= Beginning of Section =

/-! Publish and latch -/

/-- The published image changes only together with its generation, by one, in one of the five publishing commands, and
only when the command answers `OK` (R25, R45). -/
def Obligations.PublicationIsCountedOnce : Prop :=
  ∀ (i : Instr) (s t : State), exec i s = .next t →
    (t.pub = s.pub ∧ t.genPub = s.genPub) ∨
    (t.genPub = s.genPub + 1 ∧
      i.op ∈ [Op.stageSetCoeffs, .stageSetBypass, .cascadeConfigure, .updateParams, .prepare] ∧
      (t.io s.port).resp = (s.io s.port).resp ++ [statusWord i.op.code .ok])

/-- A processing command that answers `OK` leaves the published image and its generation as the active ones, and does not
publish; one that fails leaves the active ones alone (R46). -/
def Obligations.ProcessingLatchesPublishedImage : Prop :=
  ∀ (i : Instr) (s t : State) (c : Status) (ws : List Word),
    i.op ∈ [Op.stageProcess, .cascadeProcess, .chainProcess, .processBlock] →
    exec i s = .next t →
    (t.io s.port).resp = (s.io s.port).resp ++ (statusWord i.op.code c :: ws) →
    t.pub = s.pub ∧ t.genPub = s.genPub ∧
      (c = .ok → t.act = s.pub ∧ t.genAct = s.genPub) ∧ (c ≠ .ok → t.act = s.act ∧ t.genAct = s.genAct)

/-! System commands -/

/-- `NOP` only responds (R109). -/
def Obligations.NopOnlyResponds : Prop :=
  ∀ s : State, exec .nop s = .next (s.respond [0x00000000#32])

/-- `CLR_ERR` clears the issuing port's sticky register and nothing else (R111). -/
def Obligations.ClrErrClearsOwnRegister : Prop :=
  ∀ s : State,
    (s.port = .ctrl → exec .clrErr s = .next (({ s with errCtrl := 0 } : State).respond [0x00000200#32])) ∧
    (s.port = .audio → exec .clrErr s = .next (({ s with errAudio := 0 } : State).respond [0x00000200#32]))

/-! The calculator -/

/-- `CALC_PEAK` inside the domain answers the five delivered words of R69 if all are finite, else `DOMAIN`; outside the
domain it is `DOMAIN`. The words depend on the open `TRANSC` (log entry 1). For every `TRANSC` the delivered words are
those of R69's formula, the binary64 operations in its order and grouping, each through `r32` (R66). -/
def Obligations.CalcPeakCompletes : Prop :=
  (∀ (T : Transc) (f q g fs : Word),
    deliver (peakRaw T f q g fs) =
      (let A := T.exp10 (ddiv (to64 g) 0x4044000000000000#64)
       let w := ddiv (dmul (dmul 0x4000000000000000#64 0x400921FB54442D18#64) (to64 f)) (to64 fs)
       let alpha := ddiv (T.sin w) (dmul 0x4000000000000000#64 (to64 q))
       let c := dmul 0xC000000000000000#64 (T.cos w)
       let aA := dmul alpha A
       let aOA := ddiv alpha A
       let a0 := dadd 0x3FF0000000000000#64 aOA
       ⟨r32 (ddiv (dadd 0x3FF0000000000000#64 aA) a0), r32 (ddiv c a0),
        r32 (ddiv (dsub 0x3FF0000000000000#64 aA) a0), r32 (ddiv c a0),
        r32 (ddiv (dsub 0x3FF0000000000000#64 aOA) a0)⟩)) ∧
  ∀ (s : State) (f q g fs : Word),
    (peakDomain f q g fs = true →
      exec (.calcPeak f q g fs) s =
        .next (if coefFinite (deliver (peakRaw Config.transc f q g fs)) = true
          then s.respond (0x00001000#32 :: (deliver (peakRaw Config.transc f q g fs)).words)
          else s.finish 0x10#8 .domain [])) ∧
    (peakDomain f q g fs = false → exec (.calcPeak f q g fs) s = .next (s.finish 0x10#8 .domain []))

= End of Section =
= Beginning of Section =

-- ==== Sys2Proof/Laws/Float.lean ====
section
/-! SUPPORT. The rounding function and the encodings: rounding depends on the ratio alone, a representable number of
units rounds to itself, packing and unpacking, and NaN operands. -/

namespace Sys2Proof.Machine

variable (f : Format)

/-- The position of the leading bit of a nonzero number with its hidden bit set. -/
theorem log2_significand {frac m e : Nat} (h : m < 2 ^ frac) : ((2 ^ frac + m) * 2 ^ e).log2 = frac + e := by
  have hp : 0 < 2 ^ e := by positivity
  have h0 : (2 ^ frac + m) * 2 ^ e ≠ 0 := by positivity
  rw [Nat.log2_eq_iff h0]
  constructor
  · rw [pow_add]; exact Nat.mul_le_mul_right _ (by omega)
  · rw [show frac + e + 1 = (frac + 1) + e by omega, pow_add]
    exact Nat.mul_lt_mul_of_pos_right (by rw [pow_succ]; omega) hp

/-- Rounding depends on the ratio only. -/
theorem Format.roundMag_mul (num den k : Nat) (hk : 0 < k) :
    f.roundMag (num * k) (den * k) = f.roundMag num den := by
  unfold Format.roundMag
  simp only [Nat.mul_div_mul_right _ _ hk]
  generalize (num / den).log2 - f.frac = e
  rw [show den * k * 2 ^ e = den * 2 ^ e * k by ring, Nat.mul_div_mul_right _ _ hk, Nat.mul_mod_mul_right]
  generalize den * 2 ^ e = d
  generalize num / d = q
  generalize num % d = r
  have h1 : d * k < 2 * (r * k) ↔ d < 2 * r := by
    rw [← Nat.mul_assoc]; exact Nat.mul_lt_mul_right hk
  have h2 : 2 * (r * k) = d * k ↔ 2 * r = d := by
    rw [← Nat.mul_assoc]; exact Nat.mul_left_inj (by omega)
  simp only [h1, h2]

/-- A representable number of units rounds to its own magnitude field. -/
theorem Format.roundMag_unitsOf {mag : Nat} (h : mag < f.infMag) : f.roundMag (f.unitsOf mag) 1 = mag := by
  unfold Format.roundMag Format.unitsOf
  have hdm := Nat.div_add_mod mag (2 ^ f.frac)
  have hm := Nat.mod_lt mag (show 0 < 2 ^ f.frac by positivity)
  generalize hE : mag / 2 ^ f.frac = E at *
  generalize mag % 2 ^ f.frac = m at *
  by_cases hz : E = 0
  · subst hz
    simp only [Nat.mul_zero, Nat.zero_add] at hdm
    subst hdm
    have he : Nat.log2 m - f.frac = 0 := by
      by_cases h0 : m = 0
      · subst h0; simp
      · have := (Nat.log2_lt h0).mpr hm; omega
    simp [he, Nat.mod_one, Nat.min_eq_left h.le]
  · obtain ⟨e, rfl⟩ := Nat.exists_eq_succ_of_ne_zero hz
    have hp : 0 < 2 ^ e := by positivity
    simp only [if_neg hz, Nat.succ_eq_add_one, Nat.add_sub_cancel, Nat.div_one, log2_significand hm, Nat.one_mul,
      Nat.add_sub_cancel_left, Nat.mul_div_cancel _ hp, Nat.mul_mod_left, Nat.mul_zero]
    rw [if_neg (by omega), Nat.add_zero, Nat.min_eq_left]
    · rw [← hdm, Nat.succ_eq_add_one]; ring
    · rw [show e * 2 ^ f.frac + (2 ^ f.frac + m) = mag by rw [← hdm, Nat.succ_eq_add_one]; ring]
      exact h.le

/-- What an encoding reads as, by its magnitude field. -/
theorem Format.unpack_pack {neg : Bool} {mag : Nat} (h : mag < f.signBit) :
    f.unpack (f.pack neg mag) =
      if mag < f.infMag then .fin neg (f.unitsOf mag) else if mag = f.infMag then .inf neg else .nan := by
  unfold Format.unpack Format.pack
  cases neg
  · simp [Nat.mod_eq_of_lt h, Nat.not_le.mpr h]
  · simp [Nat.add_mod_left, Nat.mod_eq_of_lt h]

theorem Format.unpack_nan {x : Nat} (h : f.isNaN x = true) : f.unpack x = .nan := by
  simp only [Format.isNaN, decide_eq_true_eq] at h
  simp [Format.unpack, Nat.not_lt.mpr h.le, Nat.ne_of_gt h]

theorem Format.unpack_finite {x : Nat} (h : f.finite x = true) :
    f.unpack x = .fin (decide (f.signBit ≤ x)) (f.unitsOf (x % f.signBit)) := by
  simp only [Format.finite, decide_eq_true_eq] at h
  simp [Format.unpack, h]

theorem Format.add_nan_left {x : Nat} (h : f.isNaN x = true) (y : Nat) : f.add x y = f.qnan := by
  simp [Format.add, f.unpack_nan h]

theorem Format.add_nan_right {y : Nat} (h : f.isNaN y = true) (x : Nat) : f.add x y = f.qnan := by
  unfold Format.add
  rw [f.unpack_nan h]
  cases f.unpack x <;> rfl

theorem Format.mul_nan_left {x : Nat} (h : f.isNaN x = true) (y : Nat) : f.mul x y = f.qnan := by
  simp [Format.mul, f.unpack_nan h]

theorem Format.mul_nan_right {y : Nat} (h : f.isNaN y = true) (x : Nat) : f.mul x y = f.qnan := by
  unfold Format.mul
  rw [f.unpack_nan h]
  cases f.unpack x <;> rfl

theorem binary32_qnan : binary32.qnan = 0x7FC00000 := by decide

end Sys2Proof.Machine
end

= End of Section =
= Beginning of Section =

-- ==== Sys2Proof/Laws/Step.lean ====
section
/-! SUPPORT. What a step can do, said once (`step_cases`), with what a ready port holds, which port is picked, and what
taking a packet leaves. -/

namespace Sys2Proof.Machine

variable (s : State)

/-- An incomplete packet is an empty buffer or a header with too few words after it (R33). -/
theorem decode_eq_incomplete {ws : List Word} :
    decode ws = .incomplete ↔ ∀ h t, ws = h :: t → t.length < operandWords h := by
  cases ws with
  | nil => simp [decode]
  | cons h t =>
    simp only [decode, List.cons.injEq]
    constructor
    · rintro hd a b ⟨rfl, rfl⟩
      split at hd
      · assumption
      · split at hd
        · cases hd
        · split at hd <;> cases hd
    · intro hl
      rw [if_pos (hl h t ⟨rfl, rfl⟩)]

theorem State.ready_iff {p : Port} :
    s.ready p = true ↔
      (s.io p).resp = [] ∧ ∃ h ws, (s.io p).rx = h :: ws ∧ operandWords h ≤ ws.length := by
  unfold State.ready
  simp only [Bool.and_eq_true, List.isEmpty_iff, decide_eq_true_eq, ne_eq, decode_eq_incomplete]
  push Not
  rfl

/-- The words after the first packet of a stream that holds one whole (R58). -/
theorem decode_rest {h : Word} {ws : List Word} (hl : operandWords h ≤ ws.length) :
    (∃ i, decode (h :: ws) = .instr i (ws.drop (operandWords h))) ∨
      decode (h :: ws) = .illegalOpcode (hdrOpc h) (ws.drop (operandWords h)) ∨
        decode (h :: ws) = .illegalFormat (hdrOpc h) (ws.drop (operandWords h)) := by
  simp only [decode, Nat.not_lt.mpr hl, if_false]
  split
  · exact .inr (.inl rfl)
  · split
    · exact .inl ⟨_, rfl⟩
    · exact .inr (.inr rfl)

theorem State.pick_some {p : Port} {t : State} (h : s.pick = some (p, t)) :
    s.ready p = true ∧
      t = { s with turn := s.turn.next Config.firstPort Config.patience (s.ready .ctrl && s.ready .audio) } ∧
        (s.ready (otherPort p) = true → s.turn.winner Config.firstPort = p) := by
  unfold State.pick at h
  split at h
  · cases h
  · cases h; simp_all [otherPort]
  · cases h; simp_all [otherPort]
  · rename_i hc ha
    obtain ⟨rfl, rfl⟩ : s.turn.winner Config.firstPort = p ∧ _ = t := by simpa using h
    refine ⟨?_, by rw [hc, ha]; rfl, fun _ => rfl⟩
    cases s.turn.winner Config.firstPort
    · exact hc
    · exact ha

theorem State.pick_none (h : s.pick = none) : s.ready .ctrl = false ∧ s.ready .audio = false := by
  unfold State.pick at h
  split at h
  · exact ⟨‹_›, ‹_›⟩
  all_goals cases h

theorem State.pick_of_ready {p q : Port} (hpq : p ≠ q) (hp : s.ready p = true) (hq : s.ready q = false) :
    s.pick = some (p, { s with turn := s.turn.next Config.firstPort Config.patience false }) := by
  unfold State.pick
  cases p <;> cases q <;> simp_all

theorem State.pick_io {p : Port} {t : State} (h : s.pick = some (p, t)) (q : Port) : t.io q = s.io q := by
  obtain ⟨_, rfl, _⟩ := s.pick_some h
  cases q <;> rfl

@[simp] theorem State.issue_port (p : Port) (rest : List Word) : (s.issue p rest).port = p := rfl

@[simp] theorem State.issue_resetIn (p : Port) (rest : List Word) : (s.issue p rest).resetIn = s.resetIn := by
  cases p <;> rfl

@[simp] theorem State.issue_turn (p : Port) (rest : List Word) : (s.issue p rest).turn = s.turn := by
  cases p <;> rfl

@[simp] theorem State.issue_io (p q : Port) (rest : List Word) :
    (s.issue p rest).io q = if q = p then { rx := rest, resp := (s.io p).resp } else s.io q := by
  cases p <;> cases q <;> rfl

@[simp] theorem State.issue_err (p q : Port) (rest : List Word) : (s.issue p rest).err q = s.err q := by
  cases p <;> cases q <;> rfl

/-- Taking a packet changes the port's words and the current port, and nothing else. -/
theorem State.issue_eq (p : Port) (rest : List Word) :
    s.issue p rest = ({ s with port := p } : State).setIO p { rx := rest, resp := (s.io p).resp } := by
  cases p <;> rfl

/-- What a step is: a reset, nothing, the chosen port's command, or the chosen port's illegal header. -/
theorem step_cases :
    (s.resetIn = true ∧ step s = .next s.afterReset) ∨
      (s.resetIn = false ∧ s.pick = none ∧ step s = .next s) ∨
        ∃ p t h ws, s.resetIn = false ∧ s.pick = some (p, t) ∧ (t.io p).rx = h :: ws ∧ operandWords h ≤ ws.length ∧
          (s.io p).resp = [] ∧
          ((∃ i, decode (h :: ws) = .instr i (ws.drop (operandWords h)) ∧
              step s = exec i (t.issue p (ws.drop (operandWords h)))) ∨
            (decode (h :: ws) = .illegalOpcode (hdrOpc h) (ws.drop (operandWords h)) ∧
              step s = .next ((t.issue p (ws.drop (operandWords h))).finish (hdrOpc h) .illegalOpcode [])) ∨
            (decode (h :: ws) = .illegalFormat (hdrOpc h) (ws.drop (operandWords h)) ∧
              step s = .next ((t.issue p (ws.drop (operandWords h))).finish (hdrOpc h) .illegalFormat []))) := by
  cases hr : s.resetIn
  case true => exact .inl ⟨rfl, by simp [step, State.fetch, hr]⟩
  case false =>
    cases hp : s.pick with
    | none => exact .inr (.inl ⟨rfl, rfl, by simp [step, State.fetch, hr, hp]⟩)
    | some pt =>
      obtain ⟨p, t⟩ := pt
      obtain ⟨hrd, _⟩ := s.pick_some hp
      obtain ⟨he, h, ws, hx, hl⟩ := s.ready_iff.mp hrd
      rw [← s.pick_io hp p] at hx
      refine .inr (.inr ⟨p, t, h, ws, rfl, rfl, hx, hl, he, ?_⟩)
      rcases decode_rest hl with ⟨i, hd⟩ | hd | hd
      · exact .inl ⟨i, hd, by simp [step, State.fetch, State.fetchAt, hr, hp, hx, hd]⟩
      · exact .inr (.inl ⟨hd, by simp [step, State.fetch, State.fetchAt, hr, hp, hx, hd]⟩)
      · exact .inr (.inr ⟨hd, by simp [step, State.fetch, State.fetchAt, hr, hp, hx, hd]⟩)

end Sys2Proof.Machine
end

= End of Section =

**TASK OBJECTIVE:**
Transcribe the lines above between the line holding "f.roundMag (num *" and the line holding "simp [he, Nat.mod_one, Nat.min_eq_left", inclusive, exactly as they stand and with nothing added.

**TASK ANSWER:**
    f.roundMag (num * k) (den * k) = f.roundMag num den := by
  unfold Format.roundMag
  simp only [Nat.mul_div_mul_right _ _ hk]
  generalize (num / den).log2 - f.frac = e
  rw [show den * k * 2 ^ e = den * 2 ^ e * k by ring, Nat.mul_div_mul_right _ _ hk, Nat.mul_mod_mul_right]
  generalize den * 2 ^ e = d
  generalize num / d = q
  generalize num % d = r
  have h1 : d * k < 2 * (r * k) ↔ d < 2 * r := by
    rw [← Nat.mul_assoc]; exact Nat.mul_lt_mul_right hk
  have h2 : 2 * (r * k) = d * k ↔ 2 * r = d := by
    rw [← Nat.mul_assoc]; exact Nat.mul_left_inj (by omega)
  simp only [h1, h2]

/-- A representable number of units rounds to its own magnitude field. -/
theorem Format.roundMag_unitsOf {mag : Nat} (h : mag < f.infMag) : f.roundMag (f.unitsOf mag) 1 = mag := by
  unfold Format.roundMag Format.unitsOf
  have hdm := Nat.div_add_mod mag (2 ^ f.frac)
  have hm := Nat.mod_lt mag (show 0 < 2 ^ f.frac by positivity)
  generalize hE : mag / 2 ^ f.frac = E at *
  generalize mag % 2 ^ f.frac = m at *
  by_cases hz : E = 0
  · subst hz
    simp only [Nat.mul_zero, Nat.zero_add] at hdm
    subst hdm
    have he : Nat.log2 m - f.frac = 0 := by
      by_cases h0 : m = 0
      · subst h0; simp
      · have := (Nat.log2_lt h0).mpr hm; omega
    simp [he, Nat.mod_one, Nat.min_eq_left h.le]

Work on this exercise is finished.